Over Spring Break last week, I had the chance to vacation in the luxiourious splendor of the greater San Antonio area. It was a true week of pampering. Minus the small, tiny detail that I was sharing my vacation with 12 children ages 1-16. No big d for this socialite, I've always preferred the kinds of vacations where you need to ask, "What is your discount price for children under 10, we have 6 of them?" Nothing like choosing restaurants based on how noisy they are, or spending a rainy afternoon in a spore-infested jump castle. Ah, the sweet life.
I will admit that toting along children has some serious benefits for those of us a little nostalgic for our adolescence. Looks like the only movie we can see that's appropriate for all ages is, "Hannah Montana: The Movie." Bummer. But not really (guilty smile), because if I could go back in time to any age, it would most likely be 14. Back when waiting for Seventeen Magazine to arrive in the mail seemed "so adult." On this trip, we got to eat at multiple restaurants whose specialty is the cheeseburger, go on a rather elaborate Easter Egg Hunt, eat candy from all 12 children's Easter baskets, and hit up a theme park.
Hmm, theme parks.
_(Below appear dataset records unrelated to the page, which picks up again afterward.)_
@[simp] theorem setFb_mem (d : Display) : (s.setFb d).mem = s.mem := rfl
@[simp] theorem setFb_v (d : Display) : (s.setFb d).v = s.v := rfl
@[simp] theorem setFb_i (d : Display) : (s.setFb d).i = s.i := rfl
@[simp] theorem setFb_pc (d : Display) : (s.setFb d).pc = s.pc := rfl
@[simp] theorem setFb_stack (d : Display) : (s.setFb d).stack = s.stack := rfl
@[simp] theorem setFb_sp (d : Display) : (s.setFb d).sp = s.sp := rfl
@[simp] theorem setFb_dt (d : Display) : (s.setFb d).dt = s.dt := rfl
@[simp] theorem setFb_st (d : Display) : (s.setFb d).st = s.st := rfl
@[simp] theorem setFb_fb (d : Display) : (s.setFb d).fb = d := rfl
@[simp] theorem setFb_run (d : Display) : (s.setFb d).run = s.run := rfl
@[simp] theorem setFb_fault (d : Display) : (s.setFb d).fault = s.fault := rfl
@[simp] theorem setFb_keyHeld (d : Display) : (s.setFb d).keyHeld = s.keyHeld := rfl
@[simp] theorem setFb_keyEvent (d : Display) : (s.setFb d).keyEvent = s.keyEvent := rfl
@[simp] theorem setFb_rndQueue (d : Display) : (s.setFb d).rndQueue = s.rndQueue := rfl
@[simp] theorem setFb_rndCount (d : Display) : (s.setFb d).rndCount = s.rndCount := rfl
@[simp] theorem setFb_emitted (d : Display) : (s.setFb d).emitted = s.emitted := rfl
@[simp] theorem setFb_schedule (d : Display) : (s.setFb d).schedule = s.schedule := rfl
@[simp] theorem setFb_reg (d : Display) (r : Reg) : (s.setFb d).reg r = s.reg r := rfl

@[simp] theorem setKeyEvent_mem (e : Option Key) : (s.setKeyEvent e).mem = s.mem := rfl
@[simp] theorem setKeyEvent_v (e : Option Key) : (s.setKeyEvent e).v = s.v := rfl
@[simp] theorem setKeyEvent_i (e : Option Key) : (s.setKeyEvent e).i = s.i := rfl
@[simp] theorem setKeyEvent_pc (e : Option Key) : (s.setKeyEvent e).pc = s.pc := rfl
@[simp] theorem setKeyEvent_stack (e : Option Key) : (s.setKeyEvent e).stack = s.stack := rfl
@[simp] theorem setKeyEvent_sp (e : Option Key) : (s.setKeyEvent e).sp = s.sp := rfl
@[simp] theorem setKeyEvent_dt (e : Option Key) : (s.setKeyEvent e).dt = s.dt := rfl
@[simp] theorem setKeyEvent_st (e : Option Key) : (s.setKeyEvent e).st = s.st := rfl
@[simp] theorem setKeyEvent_fb (e : Option Key) : (s.setKeyEvent e).fb = s.fb := rfl
@[simp] theorem setKeyEvent_run (e : Option Key) : (s.setKeyEvent e).run = s.run := rfl
@[simp] theorem setKeyEvent_fault (e : Option Key) : (s.setKeyEvent e).fault = s.fault := rfl
@[simp] theorem setKeyEvent_keyHeld (e : Option Key) : (s.setKeyEvent e).keyHeld = s.keyHeld := rfl
@[simp] theorem setKeyEvent_keyEvent (e : Option Key) : (s.setKeyEvent e).keyEvent = e := rfl
@[simp] theorem setKeyEvent_rndQueue (e : Option Key) : (s.setKeyEvent e).rndQueue = s.rndQueue := rfl
@[simp] theorem setKeyEvent_rndCount (e : Option Key) : (s.setKeyEvent e).rndCount = s.rndCount := rfl
@[simp] theorem setKeyEvent_emitted (e : Option Key) : (s.setKeyEvent e).emitted = s.emitted := rfl
@[simp] theorem setKeyEvent_schedule (e : Option Key) : (s.setKeyEvent e).schedule = s.schedule := rfl
@[simp] theorem setKeyEvent_reg (e : Option Key) (r : Reg) : (s.setKeyEvent e).reg r = s.reg r := rfl

@[simp] theorem emit_mem (o : Output) : (s.emit o).mem = s.mem := rfl
@[simp] theorem emit_v (o : Output) : (s.emit o).v = s.v := rfl
@[simp] theorem emit_i (o : Output) : (s.emit o).i = s.i := rfl
@[simp] theorem emit_pc (o : Output) : (s.emit o).pc = s.pc := rfl
@[simp] theorem emit_stack (o : Output) : (s.emit o).stack = s.stack := rfl
@[simp] theorem emit_sp (o : Output) : (s.emit o).sp = s.sp := rfl
@[simp] theorem emit_dt (o : Output) : (s.emit o).dt = s.dt := rfl
@[simp] theorem emit_st (o : Output) : (s.emit o).st = s.st := rfl
@[simp] theorem emit_fb (o : Output) : (s.emit o).fb = s.fb := rfl
@[simp] theorem emit_run (o : Output) : (s.emit o).run = s.run := rfl
@[simp] theorem emit_fault (o : Output) : (s.emit o).fault = s.fault := rfl
@[simp] theorem emit_keyHeld (o : Output) : (s.emit o).keyHeld = s.keyHeld := rfl
@[simp] theorem emit_keyEvent (o : Output) : (s.emit o).keyEvent = s.keyEvent := rfl
@[simp] theorem emit_rndQueue (o : Output) : (s.emit o).rndQueue = s.rndQueue := rfl
@[simp] theorem emit_rndCount (o : Output) : (s.emit o).rndCount = s.rndCount := rfl
@[simp] theorem emit_emitted (o : Output) : (s.emit o).emitted = o :: s.emitted := rfl
@[simp] theorem emit_schedule (o : Output) : (s.emit o).schedule = s.schedule := rfl
@[simp] theorem emit_reg (o : Output) (r : Reg) : (s.emit o).reg r = s.reg r := rfl

@[simp] theorem advance_mem : s.advance.mem = s.mem := rfl
@[simp] theorem advance_v : s.advance.v = s.v := rfl
@[simp] theorem advance_i : s.advance.i = s.i := rfl
@[simp] theorem advance_pc : s.advance.pc = s.pc + 2 := rfl
@[simp] theorem advance_stack : s.advance.stack = s.stack := rfl
@[simp] theorem advance_sp : s.advance.sp = s.sp := rfl
@[simp] theorem advance_dt : s.advance.dt = s.dt := rfl
@[simp] theorem advance_st : s.advance.st = s.st := rfl
@[simp] theorem advance_fb : s.advance.fb = s.fb := rfl
@[simp] theorem advance_run : s.advance.run = s.run := rfl
@[simp] theorem advance_fault : s.advance.fault = s.fault := rfl
@[simp] theorem advance_keyHeld : s.advance.keyHeld = s.keyHeld := rfl
@[simp] theorem advance_keyEvent : s.advance.keyEvent = s.keyEvent := rfl
@[simp] theorem advance_rndQueue : s.advance.rndQueue = s.rndQueue := rfl
@[simp] theorem advance_rndCount : s.advance.rndCount = s.rndCount := rfl
@[simp] theorem advance_emitted : s.advance.emitted = s.emitted := rfl
@[simp] theorem advance_schedule : s.advance.schedule = s.schedule := rfl
@[simp] theorem advance_reg (r : Reg) : s.advance.reg r = s.reg r := rfl

@[simp] theorem setFlag_mem (f : Bool) : (s.setFlag f).mem = s.mem := rfl
@[simp] theorem setFlag_i (f : Bool) : (s.setFlag f).i = s.i := rfl
@[simp] theorem setFlag_pc (f : Bool) : (s.setFlag f).pc = s.pc := rfl
@[simp] theorem setFlag_stack (f : Bool) : (s.setFlag f).stack = s.stack := rfl
@[simp] theorem setFlag_sp (f : Bool) : (s.setFlag f).sp = s.sp := rfl
@[simp] theorem setFlag_dt (f : Bool) : (s.setFlag f).dt = s.dt := rfl
@[simp] theorem setFlag_st (f : Bool) : (s.setFlag f).st = s.st := rfl
@[simp] theorem setFlag_fb (f : Bool) : (s.setFlag f).fb = s.fb := rfl
@[simp] theorem setFlag_run (f : Bool) : (s.setFlag f).run = s.run := rfl
@[simp] theorem setFlag_fault (f : Bool) : (s.setFlag f).fault = s.fault := rfl
@[simp] theorem setFlag_keyHeld (f : Bool) : (s.setFlag f).keyHeld = s.keyHeld := rfl
@[simp] theorem setFlag_keyEvent (f : Bool) : (s.setFlag f).keyEvent = s.keyEvent := rfl
@[simp] theorem setFlag_rndQueue (f : Bool) : (s.setFlag f).rndQueue = s.rndQueue := rfl
@[simp] theorem setFlag_rndCount (f : Bool) : (s.setFlag f).rndCount = s.rndCount := rfl
@[simp] theorem setFlag_emitted (f : Bool) : (s.setFlag f).emitted = s.emitted := rfl
@[simp] theorem setFlag_schedule (f : Bool) : (s.setFlag f).schedule = s.schedule := rfl

@[simp] theorem writeFlagged_mem (x : Reg) (r : Flagged) : (s.writeFlagged x r).mem = s.mem := rfl
@[simp] theorem writeFlagged_i (x : Reg) (r : Flagged) : (s.writeFlagged x r).i = s.i := rfl
@[simp] theorem writeFlagged_pc (x : Reg) (r : Flagged) : (s.writeFlagged x r).pc = s.pc := rfl
@[simp] theorem writeFlagged_stack (x : Reg) (r : Flagged) : (s.writeFlagged x r).stack = s.stack := rfl
@[simp] theorem writeFlagged_sp (x : Reg) (r : Flagged) : (s.writeFlagged x r).sp = s.sp := rfl
@[simp] theorem writeFlagged_dt (x : Reg) (r : Flagged) : (s.writeFlagged x r).dt = s.dt := rfl
@[simp] theorem writeFlagged_st (x : Reg) (r : Flagged) : (s.writeFlagged x r).st = s.st := rfl
@[simp] theorem writeFlagged_fb (x : Reg) (r : Flagged) : (s.writeFlagged x r).fb = s.fb := rfl
@[simp] theorem writeFlagged_run (x : Reg) (r : Flagged) : (s.writeFlagged x r).run = s.run := rfl
@[simp] theorem writeFlagged_fault (x : Reg) (r : Flagged) : (s.writeFlagged x r).fault = s.fault := rfl
@[simp] theorem writeFlagged_keyHeld (x : Reg) (r : Flagged) : (s.writeFlagged x r).keyHeld = s.keyHeld := rfl
@[simp] theorem writeFlagged_keyEvent (x : Reg) (r : Flagged) : (s.writeFlagged x r).keyEvent = s.keyEvent := rfl
@[simp] theorem writeFlagged_rndQueue (x : Reg) (r : Flagged) : (s.writeFlagged x r).rndQueue = s.rndQueue := rfl
@[simp] theorem writeFlagged_rndCount (x : Reg) (r : Flagged) : (s.writeFlagged x r).rndCount = s.rndCount := rfl
@[simp] theorem writeFlagged_emitted (x : Reg) (r : Flagged) : (s.writeFlagged x r).emitted = s.emitted := rfl
@[simp] theorem writeFlagged_schedule (x : Reg) (r : Flagged) : (s.writeFlagged x r).schedule = s.schedule := rfl

@[simp] theorem loadRegs_mem (x : Reg) (a : Nat) : (s.loadRegs x a).mem = s.mem := rfl
@[simp] theorem loadRegs_i (x : Reg) (a : Nat) : (s.loadRegs x a).i = s.i := rfl
@[simp] theorem loadRegs_pc (x : Reg) (a : Nat) : (s.loadRegs x a).pc = s.pc := rfl
@[simp] theorem loadRegs_stack (x : Reg) (a : Nat) : (s.loadRegs x a).stack = s.stack := rfl
@[simp] theorem loadRegs_sp (x : Reg) (a : Nat) : (s.loadRegs x a).sp = s.sp := rfl
@[simp] theorem loadRegs_dt (x : Reg) (a : Nat) : (s.loadRegs x a).dt = s.dt := rfl
@[simp] theorem loadRegs_st (x : Reg) (a : Nat) : (s.loadRegs x a).st = s.st := rfl
@[simp] theorem loadRegs_fb (x : Reg) (a : Nat) : (s.loadRegs x a).fb = s.fb := rfl
@[simp] theorem loadRegs_run (x : Reg) (a : Nat) : (s.loadRegs x a).run = s.run := rfl
@[simp] theorem loadRegs_fault (x : Reg) (a : Nat) : (s.loadRegs x a).fault = s.fault := rfl
@[simp] theorem loadRegs_keyHeld (x : Reg) (a : Nat) : (s.loadRegs x a).keyHeld = s.keyHeld := rfl
@[simp] theorem loadRegs_keyEvent (x : Reg) (a : Nat) : (s.loadRegs x a).keyEvent = s.keyEvent := rfl
@[simp] theorem loadRegs_rndQueue (x : Reg) (a : Nat) : (s.loadRegs x a).rndQueue = s.rndQueue := rfl
@[simp] theorem loadRegs_rndCount (x : Reg) (a : Nat) : (s.loadRegs x a).rndCount = s.rndCount := rfl
@[simp] theorem loadRegs_emitted (x : Reg) (a : Nat) : (s.loadRegs x a).emitted = s.emitted := rfl
@[simp] theorem loadRegs_schedule (x : Reg) (a : Nat) : (s.loadRegs x a).schedule = s.schedule := rfl

@[simp] theorem setKey_mem (k : Key) (b : Bool) : (s.setKey k b).mem = s.mem := rfl
@[simp] theorem setKey_v (k : Key) (b : Bool) : (s.setKey k b).v = s.v := rfl
@[simp] theorem setKey_i (k : Key) (b : Bool) : (s.setKey k b).i = s.i := rfl
@[simp] theorem setKey_pc (k : Key) (b : Bool) : (s.setKey k b).pc = s.pc := rfl
@[simp] theorem setKey_stack (k : Key) (b : Bool) : (s.setKey k b).stack = s.stack := rfl
@[simp] theorem setKey_sp (k : Key) (b : Bool) : (s.setKey k b).sp = s.sp := rfl
@[simp] theorem setKey_dt (k : Key) (b : Bool) : (s.setKey k b).dt = s.dt := rfl
@[simp] theorem setKey_st (k : Key) (b : Bool) : (s.setKey k b).st = s.st := rfl
@[simp] theorem setKey_fb (k : Key) (b : Bool) : (s.setKey k b).fb = s.fb := rfl
@[simp] theorem setKey_run (k : Key) (b : Bool) : (s.setKey k b).run = s.run := rfl
@[simp] theorem setKey_fault (k : Key) (b : Bool) : (s.setKey k b).fault = s.fault := rfl
@[simp] theorem setKey_keyHeld (k : Key) (b : Bool) : (s.setKey k b).keyHeld = s.keyHeld.set k.val b := rfl
@[simp] theorem setKey_keyEvent (k : Key) (b : Bool) : (s.setKey k b).keyEvent = s.keyEvent := rfl
@[simp] theorem setKey_rndQueue (k : Key) (b : Bool) : (s.setKey k b).rndQueue = s.rndQueue := rfl
@[simp] theorem setKey_rndCount (k : Key) (b : Bool) : (s.setKey k b).rndCount = s.rndCount := rfl
@[simp] theorem setKey_emitted (k : Key) (b : Bool) : (s.setKey k b).emitted = s.emitted := rfl
@[simp] theorem setKey_schedule (k : Key) (b : Bool) : (s.setKey k b).schedule = s.schedule := rfl
@[simp] theorem setKey_reg (k : Key) (b : Bool) (r : Reg) : (s.setKey k b).reg r = s.reg r := rfl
I'll admit that there is something about walking through those oversized entrance gates that fills the heart with excitement and wonderment. Yet, at the end of the day as you pass back through the same gate, you can barely muster up any feeling other than a headache and pure exhaustion. I'm not exactly sure how this happens, but I was saddened during last week's trip to Sea World: San Antonio when I came to the realization that rides make me sick. I couldn't believe it. It's been coming on for some time. After a monumental trip to Lagoon last year, I pinpointed my illness to the mix of theme park roller coasters and carnival rides. But alas, after one jolt on the "Great White" last week, my head was spinning. What a disappointment. Turns out, all I could really enjoy were the animals. Alright.
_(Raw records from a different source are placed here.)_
/-- Settles O53: by induction on the number of ticks, the first of which takes one from each timer above 0. -/
theorem manyTicksCountDownAndSound : Obligations.ManyTicksCountDownAndSound := by
  unfold Obligations.ManyTicksCountDownAndSound
  intro n
  induction n with
  | zero => exact fun s _ => ⟨s, rfl, rfl, rfl, by simp, .refl s _⟩
  | succ n ih =>
    intro s hr
    obtain ⟨t, hrun, hdt, hst, hemitted, hframe⟩ := ih s.tick hr
    have hdt' := toNat_decrementIfPositive s.dt
    have hst' := toNat_decrementIfPositive s.st
    rw [State.tick_dt, hdt'] at hdt
    rw [State.tick_st, hst'] at hst hemitted
    refine ⟨t, (run_tick_succ hr n).trans hrun, by omega, by omega, ?_, s.unchangedBut_tick.trans hframe⟩
    rw [hemitted, State.tick_emitted]
    by_cases hzero : s.st = 0
    · simp [hzero]
    · have hpos : 0 < s.st.toNat := Nat.pos_of_ne_zero fun h => hzero (BitVec.eq_of_toNat_eq h)
      have hcount : min (n + 1) s.st.toNat = min n (s.st.toNat - 1) + 1 := by omega
      rw [if_neg hzero, hcount, List.replicate_succ', List.append_assoc, List.singleton_append]

end Sys2Proof.Machine
end

section
/-! PROOFS. The remaining instructions of registers, `pc`, index, keypad and timers: each is one of the named updates, read
back and framed (spec/40_alu.md, 41_control_flow.md, 42_random_and_index.md, 45_keypad_and_timers.md). -/

namespace Sys2Proof.Machine

/-! ### Arithmetic and logic -/

/-- A write of one register, read back at every register, with its frame. -/
theorem State.setReg_effect (s : State) (x : Reg) (b : Byte) :
    (∀ r, (s.setReg x b).reg r = if r = x then b else s.reg r) ∧ s.UnchangedBut (s.setReg x b) [.regs] :=
  ⟨fun r => s.reg_setReg x r b, s.unchangedBut_setReg x b⟩

/-- Settles O20: each of the four is one write of the destination, with operands read before it. -/
theorem copyAndLogicWriteOnlyTheDestination : Obligations.CopyAndLogicWriteOnlyTheDestination := by
  unfold Obligations.CopyAndLogicWriteOnlyTheDestination
  intro x y s
  exact ⟨⟨_, rfl, s.setReg_effect x _⟩, ⟨_, rfl, s.setReg_effect x _⟩, ⟨_, rfl, s.setReg_effect x _⟩,
    ⟨_, rfl, s.setReg_effect x _⟩⟩

/-- Settles O24: the instruction is a flagged write of the difference of `V[y]` and `V[x]`, both read before it. -/
theorem subtractReversedTakesXFromY : Obligations.SubtractReversedTakesXFromY := by
  unfold Obligations.SubtractReversedTakesXFromY
  intro x y s
  exact ⟨s.writeFlagged x (subNoBorrow (s.reg y) (s.reg x)), rfl, State.writeFlagged_subNoBorrow rfl⟩

theorem shiftRight_shiftLeft (a : Byte) : a >>> 1 <<< 1 = a &&& 0xFE := by
  ext j hj
  interval_cases j <;> simp

theorem shiftLeft_shiftRight (a : Byte) : a <<< 1 >>> 1 = a &&& 0x7F := by
  ext j hj
  interval_cases j <;> simp

/-- Settles O27: the second shift reads from `V[x]` what the first left there, the flag being elsewhere. -/
theorem oppositeShiftsClearTheEndBit : Obligations.OppositeShiftsClearTheEndBit := by
  unfold Obligations.OppositeShiftsClearTheEndBit
  intro x s hx
  have hresult (u : State) (f : Flagged) : (u.writeFlagged x f).reg x = f.result :=
    (State.writeFlagged_effect rfl).2.1 hx
  refine ⟨⟨_, _, rfl, rfl, ?_⟩, ⟨_, _, rfl, rfl, ?_⟩⟩
  · rw [hresult, hresult, shiftLeftOne_result, shiftRightOne_result, shiftRight_shiftLeft]
  · rw [hresult, hresult, shiftRightOne_result, shiftLeftOne_result, shiftLeft_shiftRight]

/-! ### Control flow -/

theorem State.toNat_regWord (s : State) (x : Reg) : (s.regWord x).toNat = (s.reg x).toNat := by
  have hlt := (s.reg x).toNat_lt
  rw [State.regWord, BitVec.toNat_setWidth]
  omega

/-- Settles O33: the sum is less than 65536, so `pc` holds it whole. -/
theorem offsetJumpAddsRegisterZero : Obligations.OffsetJumpAddsRegisterZero := by
  unfold Obligations.OffsetJumpAddsRegisterZero
  intro nnn s
  refine ⟨s.setPc (zextAddr nnn + s.regWord 0), rfl, ?_, s.unchangedBut_setPc _⟩
  have haddr := nnn.toNat_lt
  have hreg := (s.reg 0).toNat_lt
  rw [State.setPc_pc, BitVec.toNat_add, toNat_zextAddr, s.toNat_regWord]
  exact Nat.mod_eq_of_lt (show nnn.toNat + (s.reg 0).toNat < 65536 by omega)

/-! ### Random and index -/

/-- Settles O35: the draw is the queue's head or the free value, and one register write follows it. -/
theorem randomWritesTheMaskedDraw : Obligations.RandomWritesTheMaskedDraw := by
  unfold Obligations.RandomWritesTheMaskedDraw
  intro x nn s
  refine ⟨s.drawRandom.2.setReg x (s.drawRandom.1 &&& nn), rfl, ?_⟩
  rw [State.drawRandom_eq]
  refine ⟨fun r rest hq => ?supplied, fun hq => ?free, rfl, fun r hr => ?others, .of_taking rfl⟩
  case supplied => simp [hq]
  case free => simp [hq]
  case others => exact (State.reg_setReg ..).trans (if_neg hr)

theorem State.unchangedBut_setI (s : State) (w : Word) : s.UnchangedBut (s.setI w) [.index] := .of_taking rfl

theorem State.val_lowNibble (s : State) (x : Reg) : (s.lowNibble x).val = (s.reg x).toNat % 16 := by
  simp [State.lowNibble, Fin.ofNat]

/-- Settles O36: each of the three is one write of `I`. -/
theorem indexInstructionsWriteOnlyTheIndex : Obligations.IndexInstructionsWriteOnlyTheIndex := by
  unfold Obligations.IndexInstructionsWriteOnlyTheIndex
  intro nnn x s
  refine ⟨⟨_, rfl, toNat_zextAddr nnn, s.unchangedBut_setI _⟩, ⟨_, rfl, ?_, s.unchangedBut_setI _⟩,
    ⟨_, rfl, ?_, s.unchangedBut_setI _⟩⟩
  · rw [State.setI_i, BitVec.toNat_add, s.toNat_regWord]
    rfl
  · rw [State.setI_i, toNat_glyphAddr, State.val_lowNibble]

/-! ### Keypad and timers -/

/-- Settles O48: both are skips, on the level of the key that the low nibble names and on its negation. -/
theorem keySkipsFollowTheHeldKey : Obligations.KeySkipsFollowTheHeldKey := by
  unfold Obligations.KeySkipsFollowTheHeldKey
  intro x s k hk
  have hkey : s.lowNibble x = k := Fin.ext ((s.val_lowNibble x).trans hk.symm)
  have hheld : s.held (s.lowNibble x) = true ↔ s.keyHeld[k.val] = true := by rw [hkey, State.held]
  obtain ⟨hpc, hframe⟩ := s.skipIf_effect (c := !s.held (s.lowNibble x)) (p := ¬ s.keyHeld[k.val] = true)
    (by rw [← hheld, Bool.not_eq_true', Bool.not_eq_true])
  exact ⟨⟨_, rfl, s.skipIf_effect hheld⟩, ⟨_, rfl, hpc.trans (ite_not ..), hframe⟩⟩

/-- Settles O49: with a key in hand one register write that uses it up; without one `pc` goes back by an instruction. -/
theorem keyWaitTakesAPressOrHolds : Obligations.KeyWaitTakesAPressOrHolds := by
  unfold Obligations.KeyWaitTakesAPressOrHolds
  intro x s
  refine ⟨fun k he => ?taken, fun he => ?holds⟩
  case taken =>
    have hk : k.val < 2 ^ 8 := Nat.lt_trans k.isLt (by decide)
    refine ⟨(s.setReg x (BitVec.ofNat 8 k.val)).setKeyEvent none, ?_, ?_, fun r hr => ?_, rfl, .of_taking rfl⟩
    · simp only [exec, execLdVxK, he]
    · rw [State.setKeyEvent_reg, State.reg_setReg, if_pos rfl, BitVec.toNat_ofNat, Nat.mod_eq_of_lt hk]
    · rw [State.setKeyEvent_reg, State.reg_setReg, if_neg hr]
  case holds =>
    refine ⟨s.setPc (s.pc - 2), ?_, BitVec.sub_add_cancel .., s.unchangedBut_setPc _⟩
    simp only [exec, execLdVxK, he]
    rfl

/-- Settles O51: one write each, of the register or of the timer. -/
theorem timerInstructionsReadAndSetTheTimers : Obligations.TimerInstructionsReadAndSetTheTimers := by
  unfold Obligations.TimerInstructionsReadAndSetTheTimers
  intro x s
  exact ⟨⟨_, rfl, s.setReg_effect x _⟩, ⟨s.setDt (s.reg x), rfl, rfl, .of_taking rfl⟩,
    ⟨s.setSt (s.reg x), rfl, rfl, .of_taking rfl⟩⟩

end Sys2Proof.Machine
end

section
/-! PROOFS. The draw and the presenter's grid (spec/43_display.md R171 to R180, spec/60_exceptions.md R243). -/

namespace Sys2Proof.Machine

/-! ### The draw -/

/-- The points of a sprite are the pixels that the draw draws, in the words of the spec. -/
theorem State.mem_sprite {s : State} {x y : Reg} {n : Nat} {q : Point} : q ∈ s.sprite x y n ↔ s.drawsOn x y n q := by
  rw [State.sprite, mem_spritePoints, State.drawsOn]
  simp [State.originX, State.originY, Fin.ofNat, State.base]

theorem State.nodup_sprite (s : State) (x y : Reg) (n : Nat) : (s.sprite x y n).Nodup := nodup_spritePoints ..

theorem State.pixel_drawn_of_drawsOn {s : State} {x y : Reg} {n : Nat} {q : Point} (h : s.drawsOn x y n q) :
    (s.drawn x y n).fb.pixel q = !s.fb.pixel q := by
  have hpixel := blit_pixel (s.nodup_sprite x y n) s.fb q
  rw [decide_eq_true (State.mem_sprite.2 h), Bool.xor_true] at hpixel
  exact hpixel

theorem State.pixel_drawn_of_not_drawsOn {s : State} {x y : Reg} {n : Nat} {q : Point} (h : ¬ s.drawsOn x y n q) :
    (s.drawn x y n).fb.pixel q = s.fb.pixel q := by
  have hpixel := blit_pixel (s.nodup_sprite x y n) s.fb q
  rw [decide_eq_false (mt State.mem_sprite.1 h), Bool.xor_false] at hpixel
  exact hpixel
The sea life at Sea World is pretty amazing. It was cute to watch my two-year old niece Bella see some of these creatures for the first time. During the whale show, she kept calling out "Whale," as if she was even surprise she could say it. However, during the whale show things took a turn for the weird. It was all fine and dandy as Summer, a Marine Biologist/amateur actress, dressed in an orca-striped wet suit, shared her story of living her dream to work with Killer Whales. Every 11-year-old girl in the audience was right there with her. Sadly, I found myself even more amazed by the trainer's ability to do swan dives off of Shamu's nose than Shamu coating the first 16 rows in salt water from a tail flip. But, it wasn't until the music turned to a slightly slower, and more Romantic Enya-esque tune that I now felt that I was watching a love scene between trainer and whale. Echoed by words on a projector telling us to "BELIEVE!" Believe in what exactly? That human and creature can share a life together in and out of the ocean? Frankly, I was confused.
All in all, it was a great trip. However, as I returned back home to my childless existence, I wasn't thinking that the singularity of my singleness was such a sad story. Sorry marrieds.
6 Response to Vay-cay
Believe is a confusing theme. I was thinking the same thing in Florida a year ago. It's not like the whale is Santa Clause right?! As far as coming home and being relieved that you're single and away from the kids. I'm telling Luke.
P.S. I've been meaning to have Luke write you a thank you card for the sweet stack of books you gave him, but my big fat pregnant behind hasn't done it. They are his favorite thing at bedtime right now. You're the best!
hey Chelsey, just found your blog. Yeah, I realized I was getting old when I no longer wanted to spin the tea cups at Disneyland for fear of losing my lunch!
Chelsey- I had a similar experience a couple of weeks ago at Disneyworld, with my 5 nieces and nephews. Although I didn't get to experience human/orca relations in an odd way...I did realize that rides now make me sick and being single isn't bad at all! The joy of silence! :)
amusement park rides make you sick now? what's next- classic skating will give you vertigo? you'll be too mature for laser tagging? blisters from nickelcade? please chels- next thing i know you'll be choosing a boring movie with a boy over a dance party at liz's cabin. not okay.
busting moves with a bunch of other single girls at wedding reception dance parties with no male prospects around is where we belong.
I have to admit I enjoyed the Hannah Montana movie as well! What has my life turned into? We do owe Courtney a great deal of gratitude for letting us find shelter under her sweater from the wave of water at the Believe show! Where was that shelter though on the boat when the tsunami hit me??
oh my. vacations with the kids are fun but...let's face it, it's exhausting and at times miserable. oh and as for theme parks, a few years ago me, michelley & todd bailed from the family and went to knott's berry farm. we all kept blacking out until we were reduced to simply watching teen couples enjoy their pda on rides we dominated as kids. the sorrows of growing up.